Having been one of the team involved in this promising project, I am in a position to reveal how it came to an abrupt end.

In the late 1990s, the giant Italian energy company Eni was planning a natural gas pipeline from Libya to Italy, to be known as the Green Stream pipeline, which was eventually laid between 2003 and 2004. As the route passed through Maltese waters, Eni carried out negotiations with Bonnici and, as a result, Eni agreed to carry out at its expense a detailed feasibility study of a pipeline from the Green Stream end point at Gela to Malta. This was considered technically superior to tapping the Libya pipeline close to Malta.

We engineers at Enemalta welcomed the prospect, having had experience with coal, heavy fuel oil and gas oil. Natural gas was considered the ideal fuel but this also depended on the economics because the Government would hardly embark on such a project just to please the engineers.

A memorandum of understanding was signed and Eni and its subsidiary, SNAM, which manages Italy’s gas grid, proceeded with the study. The report can be seen on the website http://finance.gov.mt, as the Eni Gas Pipeline Report, parts 1 and 2. The report goes into a lot of detail on the route and the pipeline design and costs and is supplemented by a large amount of data not in the published reports.

The feasibility of the project was dependent on the conversion of both the Delimara and the Marsa power stations to natural gas and on the continuation of the plans to expand the plant at Delimara with further combined cycle gas turbines similar to that commissioned in 1998, with the intention of eventually closing down the Marsa power station. This, in turn, depended on the finding of the necessary finance, because Enemalta’s finances were precarious, though the projects would eventually pay for themselves through savings on fuel.

The gas pipeline would feed Delimara without the need of additional compression of the gas before injecting in the burners. A land pipeline would link Marsa with Delimara, part of it passing under Grand Harbour.

Having completed the study, Eni presented the Government with a financial proposal. Eni would construct and own the pipeline and no capital expenditure was required from the Malta side.

A gas supply contract for 25 years was proposed with a rate consisting of a fixed “capacity charge” to cover the investment charges and a “commodity charge” related to the quantity of gas delivered. A minimum amount of gas was specified in a “take or pay” clause, meaning that the gas pipeline was to be utilised to close to its maximum capacity.

The agreed prices were to escalate according to an agreed formula depending on international oil prices and inflation.

What was not specified was the actual price of the gas and this would result from negotiations between Malta and Eni. For this purpose, Enemalta engaged an independent energy economist to report on the expected price, taking into consideration recent inter­national contracts and the return on capital expenditure on similar projects. The results indicated that the project was favourable and that there would be a saving on the fuel costs once the system was converted to natural gas.
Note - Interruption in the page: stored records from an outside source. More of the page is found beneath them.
/-- The enabled IQ ports train (R59, R412 step 12). -/
def State.trainAll (s : State) : State :=
  if !s.pw.carousel then s
  else
    ((List.range 4).filter fun p => s.bitOf Obj.carouselEnable p).foldl (fun (s : State) (p : Nat) => s.trainPort p true) s

/-- Steps 11 and 12 (R405, R412): the gate opens, the receivers train, the part is Active. -/
def State.stepTwelve (s : State) (b : Board) : State :=
  let s := ({ s with pw.stage := 0x0B }.gateRecheck b.bist0Ok b.bist1Ok).trainAll
  ({ s with pw.stage := 0x0D, pw.stopped := 0 }.set Obj.powerState 0).set Obj.startTimeMs b.startMs

/-- The start from step 6 on (R412). -/
def State.startSix (s : State) (b : Board) : State :=
  let was := s.pw.placed
  let cls := s.shutdownOf
  if b.ddrGiB < 2 then { s with pw.board := some b }.stopAt 0x86
  else
    match (s.stepSix b).stepSeven b with
    | none => ((s.stepSix b).set Obj.mediaState 4).stopAt 0x87
    | some s =>
      let s := { s with bat.activeMark := true }
      match s.stepEight b cls was with
      | none => ((s.startSeries).fieldForWant b).stopAt 0x88
      | some s =>
        if s.pw.stoppedByLimit then s.stopAt 0x8A else (s.stepTen cls b).stepTwelve b

/-- A start (R412, R413, R414): `porst` where the board makes it with PORST_N, which alone ends the stop of R426 and
WAKE_REQ (R418). -/
def State.start (s : State) (b : Board) (porst : Bool) : State :=
  let s := s.stepOne
  let s := if porst then { s with pw.stoppedByLimit := false, pins.wakeReq := false } else s
  if !b.pllOk then s.stopAt 0x82
  else
    let s := s.stepTwo b
    match s.bootImage with
    | none => (s.stopAt 0xF0).pcieUp b.pcieGen b.pcieWidth
    | some i =>
      let s := { s with fw.inForce := i, pw.stage := 3 }.stepFour b
      if !(b.bist0Ok && b.bist1Ok) then s.stopAt 0x84
      else
        let s := s.stepFive b
        if s.pins.pfi then { s with pw.held := some b } else s.startSix b

/-- PORST_N_RELEASE (R412): the rails are up when the board releases it (R452). -/
def State.porstRelease (s : State) (b : Board) : State := if s.pins.porst then s.start b true else s

/-- PORST_N_RELEASE (R412). -/
def execPorstNRelease (b : Board) (s : State) : Host.Outcome State Fault Refusal := .next (s.porstRelease b)

/-- PFI_N_RELEASE (R414, R421): a start held at step 5 goes on; the sequence runs on to its end, and the restart waits 100 ms. -/
def State.pfiRelease (s : State) : State :=
  let now := s.now
  let s := { s with pins.pfi := false, pins.pfiStamp := if s.awake then s.filteredStamp 5 5 else s.pins.pfiStamp,
                    pw.releasedAt := some now }
  let s := if s.pw.rails then s.tamperRelease 11 else s
  match s.pw.held with
  | some b => if s.awake && s.pw.stage == 5 then { s with pw.held := none }.startSix b else s
  | none => s
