-- ==== Sys2Proof/Machine/MemoryRows.lean ====
section
/-! DEFINITION. The commands over Big Top, the Caravans and Seesaw (R337 to R351). -/

namespace Sys2Proof.Machine

/-! ### Big Top -/

/-- The line of an offset in Big Top (R338). -/
def lineAt (addr : Nat) : Nat := addr % 0x1000000 / 16

/-- BIG_TOP_ALIAS_WRITE (R339, R340): with another port's write to the line in the same cycle port A goes first, and the collision
counts. -/
def State.aliasWrite (s : State) (portB clear : Bool) (addr : Nat) (data : Line) (enables : BitVec 16)
    (other : Option (Nat × Line × BitVec 16)) : State :=
  if !s.awake then s
  else
    let n := lineAt addr
    let w : LineWrite := { line := n, kind := if clear then 2 else 1, data, enables }
    match other with
    | none => s.access w
    | some o =>
      let x : LineWrite := { line := n, kind := o.1, data := o.2.1, enables := o.2.2 }
      (if portB then (s.access x).access w else (s.access w).access x).bump Obj.writeCollisions

/-- BIG_TOP_ALIAS_WRITE (R340). -/
def execBigTopAliasWrite (portB clear : Bool) (addr : Nat) (data : Line) (enables : BitVec 16)
    (other : Option (Nat × Line × BitVec 16)) (s : State) : Host.Outcome State Fault Refusal :=
  .next (s.aliasWrite portB clear addr data enables other)

/-- BIG_TOP_SCRUB (R341): a correction written back and counted, unless a port has written the line; a bank that is not on is not
scrubbed. -/
def State.scrub (s : State) (addr : Nat) (corrected : Line) (portWrote : Option Line) : State :=
  let n := lineAt addr
  if !(s.awake && s.bank (bankOf n) == 0) then s
  else
    match portWrote with
    | some v => s.setLine n v
    | none => (s.setLine n corrected).bump Obj.bigTopCorrected

/-- BIG_TOP_SCRUB (R341). -/
def execBigTopScrub (addr : Nat) (corrected : Line) (portWrote : Option Line) (s : State) : Host.Outcome State Fault Refusal :=
  .next (s.scrub addr corrected portWrote)

/-- BIG_TOP_UNCORRECTABLE (R342, R425): counted and recorded; the frames before step 4 that read it are discarded; of banks 0 to 7, or of
a committed operation, it is an uncorrectable internal error. -/
def State.poisonRead (s : State) (addr : Nat) (committed : Bool) (frames : List Nat) : State :=
  let n := lineAt addr
  if !(s.awake && s.bank (bankOf n) == 0) then s
  else
    let s := { s with mem.poisoned := n :: s.mem.poisoned.filter (· != n) }.bump Obj.bigTopUncorrectable
    let s := s.logDiagFree 5 (pack [(1, bankOf n), (4, n)])
    let early := s.frames.filter fun f => frames.contains f.id && Nat.blt f.stage 4
    let s := early.foldl State.discardWhole s
    if bankOf n < 8 || committed then s.faultRestart (bankOf n < 8 && committed && s.cask.dirty != 0) else s

/-- BIG_TOP_UNCORRECTABLE (R342). -/
def execBigTopUncorrectable (addr : Nat) (committed : Bool) (frames : List Nat) (s : State) : Host.Outcome State Fault Refusal :=
  .next (s.poisonRead addr committed frames)

/-- ADDRESS_FAULT (R337): counted; a read returns zeros, a write has no effect. -/
def State.addressFault (s : State) (addr requester : Nat) : State :=
  if s.awake && s.addressFaults addr requester then s.bump Obj.addressFaults else s

/-- ADDRESS_FAULT (R337). -/
def execAddressFault (addr requester : Nat) (s : State) : Host.Outcome State Fault Refusal := .next (s.addressFault addr requester)

/-- BANK_POWER_OFF (R343). -/
def execBankPowerOff (bank : Nat) (s : State) : Host.Outcome State Fault Refusal :=
  .next (if s.awake then s.bankOff bank else s)

/-- BANK_WAKE (R344): by an access, or once nothing asks for it to be off. -/
def execBankWake (bank : Nat) (onAccess : Bool) (s : State) : Host.Outcome State Fault Refusal :=
  .next (if s.awake && (onAccess || !s.bankAskedOff bank) then s.wakeBank bank onAccess else s)

/-- BANK_CLEAR_COMPLETE (R344). -/
def execBankClearComplete (bank : Nat) (s : State) : Host.Outcome State Fault Refusal :=
  .next (if s.awake then s.bankClear bank else s)

/-- CARAVAN_UNCORRECTABLE (R345, R408). -/
def execCaravanUncorrectable (engine : Nat) (s : State) : Host.Outcome State Fault Refusal := .next (s.engineFails engine)

/-! ### Seesaw -/

/-- SEESAW_PUSH (R348). -/
def execSeesawPush (queue port width : Nat) (item : Line) (s : State) : Host.Outcome State Fault Refusal :=
  .next (s.seesawPush queue port width item)

/-- The queues whose poison is an uncorrectable internal error (R351). -/
def poisonIsFault (q : Nat) : Bool :=
  (Nat.ble 36 q && Nat.ble q 75) || (Nat.ble 80 q && Nat.ble q 83) || (Nat.ble 88 q && Nat.ble q 91)

/-- What the loss of an item takes with it (R351): the frame that queues 0 to 35 named, the response that queues 76 to 79 asked for. -/
def State.loseItem (s : State) (q : Nat) (x : Line) : State :=
  if q ≤ 35 then
    match s.frames.find? fun f => f.item == x && f.queueAt f.stage == some q with
    | some f => s.discardWhole f
    | none => s
  else if 76 ≤ q ∧ q ≤ 79 then
    match s.frames.find? fun f => f.ask == x && f.port + 76 == q && f.resp with
    | some f => (s.missResponse f).bump (Obj.responsesMissed f.port)
    | none => s
  else s

/-- The poison of a queue (R351, R407): the poison item delivered, PoisonSeen, the count, a record. -/
def State.poisonItem (s : State) (q : Nat) (x : Line) : State :=
  let out : Line := BitVec.ofNat 128 (0xE * 2 ^ 124 + q * 2 ^ 64)
  let s := (s.modQueue q fun w => { w with out := out, poison := true }).bump Obj.seesawPoison
  let s := (s.logDiagFree 6 q).loseItem q x
  let s := if Nat.ble 88 q && Nat.ble q 91 then s.dangerous (GateFault.of 11 0) else s
  if poisonIsFault q then s.faultRestart false else s

/-- SEESAW_POP (R350, R351): `error` 0 none, 1 corrected, 2 uncorrectable. A pop of the idle item changes nothing. -/
def State.seesawPop (s : State) (q error : Nat) : State :=
  match tget s.mem.queues q with
  | none => s
  | some w =>
    if !s.awake then s
    else
      match w.draining with
      | [] => s.modQueue q fun w => ({ w with out := 0 } : Seesaw).swap
      | _ :: _ =>
        let (x, w) := w.pop
        let w := if error = 1 then { w with corrected := satAdd 65535 w.corrected 1 } else w
        let s := { s with mem.queues := tput s.mem.queues q { w with out := x }.swap }
        if error = 2 then s.poisonItem q x else s

/-- SEESAW_POP (R350). -/
def execSeesawPop (queue error : Nat) (s : State) : Host.Outcome State Fault Refusal := .next (s.seesawPop queue error)

end Sys2Proof.Machine
end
It was then that the project was left to lapse, for want of a decision to go ahead with the negotiations.

But how was such a favourable opportunity lost?

In the 2003 general election, Bonnici lost his seat and Austin Gatt became the minister responsible for Enemalta. He immediately made administrative changes in Enemalta, including a change in how fuel was procured. This resulted in the formation of a powerful lobby by the fuel oil importers who would stand to lose millions of euros if the power stations converted to gas. This lobby may have influenced the decision but I think the real reason lay elsewhere.

I think it was political jealousy. Gatt wanted to turn a new leaf and anything initiated by his predecessor was to be rejected. I do not believe he even considered reading the reports.

It was, in my opinion, the biggest mistake in his political career and the cause of much of the Gonzi Government’s present woes.

Gatt’s reforms led to nowhere and virtually all the top men he placed in Enemalta in place of the existing managers left within two years. One of them was a certain Konrad Mizzi.

Eventually Lawrence Gonzi transferred Enemalta to Fenech.